LIVE_FILTER = "create_time > \"2021-08-10T00:00:00-00:00\" AND state = LIVE"
artifact_req = {
"parent": "projects/{0}/locations/{1}/metadataStores/default".format(PROJECT_ID, REGION),
"filter": LIVE_FILTER
}
live_artifacts = metadata_client.list_artifacts(artifact_req)
次に、結果を DataFrame に表示します。
data = {'uri': [], 'createTime': [], 'type': []}
for i in live_artifacts:
data['uri'].append(i.uri)
data['createTime'].append(i.create_time)
data['type'].append(i.schema_title)
df = pd.DataFrame.from_dict(data)
df
次のような画面が表示されます。
ここで試した条件以外にも、他の条件に基づいてアーティファクトをフィルタすることもできます。
これでラボは完了です。
お疲れさまでした
Vertex AI を使って次のことを行う方法を学びました。
- Kubeflow Pipelines SDK を使用して、Vertex AI でデータセットを作成し、そのデータセットでカスタム Scikit-learn モデルをトレーニングしてデプロイする ML パイプラインを構築する
- アーティファクトとメタデータを生成するカスタム パイプライン コンポーネントを作成する
- Cloud コンソールとプログラムの両方で Vertex Pipelines の実行を比較する
- パイプライン生成アーティファクトのリネージを追跡する
- パイプライン実行メタデータをクエリする
Vertex のさまざまな部分の説明については、ドキュメントをご覧ください。
9. クリーンアップ
料金が発生しないようにするため、このラボで作成したリソースを削除することをおすすめします。

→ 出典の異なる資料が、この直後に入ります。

/-! ## Queues, results, posted effects, timeouts (R216 to R219) -/

/-- Lanes that helper `h` takes at most in one CC (R217): LOCK presents all its lanes at once; the rate of helper 1, 64 in 100 CC, and
those of at least 32 lanes bind no entry. -/
def takeRate (d : Dev) (cid h : Nat) : Nat :=
  match h with
  | 2 => 8
  | 6 => if isHub cid then 8 else 16
  | 7 => match queue d cid h with | e :: _ => if hOp e.word == 0xCB then 32 else 4 | [] => 4
  | 9 => 2
  | _ => 32
/-- The cores of the core's zone share the helper. -/
def sharedRate (cid h : Nat) : Bool := !isHub cid && h != 3 && h != 8
def turnDflt : Nat → Turn := fun _ => {}
def turn (d : Dev) (z h : Nat) : Turn := tget turnDflt d.inf.turns (16 * z + h)
/-- The core whose turn it is: the one served last while its entry was cut short, else the next one with a waiting entry (R216). -/
def nextCore (d : Dev) (z h : Nat) : Option Nat :=
  let x := turn d z h
  let waits (k : Nat) : Bool := !(queue d (32 * z + k) h).isEmpty
  if x.cut && waits x.last then some x.last
  else ((List.range 26).map (fun i => (x.last + 1 + i) % 26)).find? waits
/-- A turn has taken lanes of the core's entry `e`: cut short when lanes of it are left. -/
def endTurn (d : Dev) (cid h : Nat) (e : HEntry) (n : Nat) : Dev :=
  let x : Turn := { last := cidCore cid, cut := n < e.lanes.length }
  { d with inf := { d.inf with turns := tset turnDflt d.inf.turns (16 * cidZone cid + h) x } }
/-- One turn of the helper: lanes of the core's oldest entry. -/
def takeTurn (m : Memory) (d : Dev) (cid h n : Nat) : Memory × Dev :=
  let n := min n (takeRate d cid h)
  match queue d cid h with
  | [] => (m, d)
  | e :: _ =>
    if !sharedRate cid h || n == 0 then takeLanes m d cid h n
    else if nextCore d (cidZone cid) h != some (cidCore cid) then (m, d)
    else takeLanes m (endTurn d cid h e (if hOp e.word == 0xCB then e.lanes.length else n)) cid h n

/-- HELPER_TAKE: the helper takes `n` lanes of the core's oldest entry, when it is the core's turn. -/
def execHelperTake (c : Cid) (h : Fin 10) (n : Nat) (s : State) : Host.Outcome State Fault Refusal :=
  s.onMemF (fun m d => takeTurn m d c h n)

/-- A value or poisoned check bits are written into a slot; its pending bit clears (R216, R219). -/
def writeSlot (d : Dev) (cid home slot lane : Nat) (v : W64) (poison : Bool) : Dev :=
  let w := mAddr home lane (0x20 + 8 * slot) / 8
  let d := writeWord d (cidPlace cid) (coreArr cid 1) w v
  let d := if poison then setSword d (cidPlace cid) (coreArr cid 1) w { valid := true, data := v, poison := true } else d
  setPend d cid home lane (clrBit (pendOf d cid home lane) slot)

/-- The thread still runs the flight, or the kernel item, that the result is for (R221). -/
def resultLive (d : Dev) (cid home : Nat) (flight : Option Nat) : Bool := (thr d cid home).flight == flight

/-- HELPER_RESULT: the oldest result for the slot is written; one of a failed run is discarded. -/
def execHelperResult (c : Cid) (t : Tid) (slot : Fin 4) (lane : Fin 32) (s : State) : Host.Outcome State Fault Refusal :=
  s.onDevF (fun d =>
    match d.inf.results.find? (fun r => r.cid == c.val && r.home == t.val && r.slot == slot.val && r.lane == lane.val) with
    | none => d
    | some r =>
      let d := { d with inf := { d.inf with results := d.inf.results.erase r } }
      if !resultLive d c t r.flight then d
      else
        let d := writeSlot d c t slot lane r.value r.poison
        match r.flight with
        | some id => modFlight d id (fun f => { f with results := f.results ++ [(lane.val, r.value)] })
        | none => d)

/-- POSTED_EFFECT: the oldest effect of the helper on its way from the core. -/
def execPostedEffect (c : Cid) (h : Fin 10) (s : State) : Host.Outcome State Fault Refusal :=
  s.onMemF (fun m d =>
    match d.inf.posts.find? (fun p => p.cid == c.val && p.helper == h.val) with
    | some p => performPost m { d with inf := { d.inf with posts := d.inf.posts.erase p } } p
    | none => (m, d))

/-- R219: a lane whose result has not arrived: the result is lost, the slot is poisoned, and one fault counts on the core's
request channel. A lane at the update port is answered by its helper alone (slot 4: nobody). -/
def execHelperTimeout (c : Cid) (t : Tid) (slot : Fin 4) (lane : Fin 32) (s : State) : Host.Outcome State Fault Refusal :=
  s.onDevF (fun d =>
    let fail (d : Dev) (th : Nat) (flight : Option Nat) : Dev :=
      if resultLive d c t flight then noteFault (writeSlot d c t slot lane 0 true) (reqChan (reqOf c th)) false else d
    let mine (o : PortOp) : Bool := o.cid == c.val && o.home == t.val && o.slot == slot.val && o.lane == lane.val
    match d.inf.results.find? (fun r => r.timed && r.cid == c.val && r.home == t.val && r.slot == slot.val && r.lane == lane.val) with
    | some r => fail { d with inf := { d.inf with results := d.inf.results.erase r } } r.t r.flight
    | none =>
      let z := cidZone c
      match (portQ d z).find? mine with
      | some o => fail (setPortQ d z ((portQ d z).map (fun y => if y = o then { y with slot := 4 } else y))) o.t o.flight
      | none => d)

end Sys2Proof.Machine
end

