/-! ## Chrotale arithmetic and logic -/

/-- R199. ADD, ADC, SUB, SBC, NEG and CMP: result, carry or borrow, overflow, Z and N in every acting lane. -/
def Obligations.SumsAndDifferencesSetResultAndFlags : Prop :=
  LaneRule .opAdd formOp (fun _ w v o n => SumTo w (acc w o) v 0 o n) id ∧
  LaneRule .opAdc formOp (fun _ w v o n => SumTo w (acc w o) v (one o.c) o n) id ∧
  LaneRule .opSub formOp (fun _ w v o n => DiffTo w (acc w o) v 0 o n) id ∧
  LaneRule .opSbc formOp (fun _ w v o n => DiffTo w (acc w o) v (one o.c) o n) id ∧
  LaneRule .opNeg formA (fun _ w _ o n => DiffTo w 0 (acc w o) 0 o n) id ∧
  LaneRule .opCmp formOp (fun _ w v o n => v < 2 ^ w →
    Flagged w (diff w (acc w o) v 0) (decide (acc w o < v))
      (top w (acc w o) != top w v && top w (diff w (acc w o) v 0) != top w (acc w o)) o n) id

/-- R200. MUL and the divisions: result, C and V, with the corners of division; a division leaves its thread unready. -/
def Obligations.ProductsAndDivisionsSetResultAndFlags : Prop :=
  LaneRule .opMul formOp (fun _ w v o n =>
    Took w (acc w o * v % 2 ^ w) (decide (2 ^ w ≤ acc w o * v))
      (decide (signed w (acc w o) * signed w v < -(2 ^ (w - 1) : Nat) ∨ ((2 ^ (w - 1) : Nat) : Int) ≤ signed w (acc w o) * signed w v)) o n) id ∧
  (∀ q : Bool, LaneRule (if q then .opDiv else .opRem) formOp (fun _ w v o n =>
    let a := acc w o
    let put (x y : Nat) (c v : Bool) : Prop := Took w (if q then x else y) c v o n
    if v = 0 then put 0 a true true
    else if a = 2 ^ (w - 1) ∧ v = 2 ^ w - 1 then put a 0 false true
    else put (wrap w (Int.tdiv (signed w a) (signed w v))) (wrap w (signed w a - signed w v * Int.tdiv (signed w a) (signed w v))) false false)
    (fun x => { x with wait := .div })) ∧
  (∀ q : Bool, LaneRule (if q then .opDivu else .opRemu) formOp (fun _ w v o n =>
    let a := acc w o
    let put (x y : Nat) (c v : Bool) : Prop := Took w (if q then x else y) c v o n
    if v = 0 then put 0 a true true else put (a / v) (a - v * (a / v)) false false)
    (fun x => { x with wait := .div }))

/-- R198. TST, the minima and maxima and the high products. -/
def Obligations.ExtremaAndHighProductsSetResultAndFlags : Prop :=
  LaneRule .opTst formOp (fun _ w v o n => Flagged w (acc w o &&& v) o.c false o n) id ∧
  LaneRule .opMin formOp (fun _ w v o n => Took w (if signed w (acc w o) ≤ signed w v then acc w o else v) o.c false o n) id ∧
  LaneRule .opMax formOp (fun _ w v o n => Took w (if signed w (acc w o) ≤ signed w v then v else acc w o) o.c false o n) id ∧
  LaneRule .opMinu formOp (fun _ w v o n => Took w (min (acc w o) v) o.c false o n) id ∧
  LaneRule .opMaxu formOp (fun _ w v o n => Took w (max (acc w o) v) o.c false o n) id ∧
  LaneRule .opMulh formOp (fun _ w v o n =>
    Took w (wrap w (signed w (acc w o) * signed w v / ((2 ^ w : Nat) : Int))) false false o n) id ∧
  LaneRule .opMulhu formOp (fun _ w v o n => Took w (acc w o * v / 2 ^ w) false false o n) id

Notebooks インスタンスを停止または削除する
このラボで作成したノートブックを引き続き使用する場合は、未使用時にオフにすることをおすすめします。Cloud コンソールの Notebooks UI で、ノートブックを選択して [停止] を選択します。インスタンスを完全に削除する場合は、[削除] を選択します。
Vertex AI エンドポイントを削除する
デプロイしたエンドポイントを削除するには、Vertex AI コンソールの [エンドポイント] セクションに移動し、削除アイコンをクリックします。
Cloud Storage バケットの削除
ストレージ バケットを削除するには、Cloud コンソールのナビゲーション メニューで [ストレージ] に移動してバケットを選択し、[削除] をクリックします。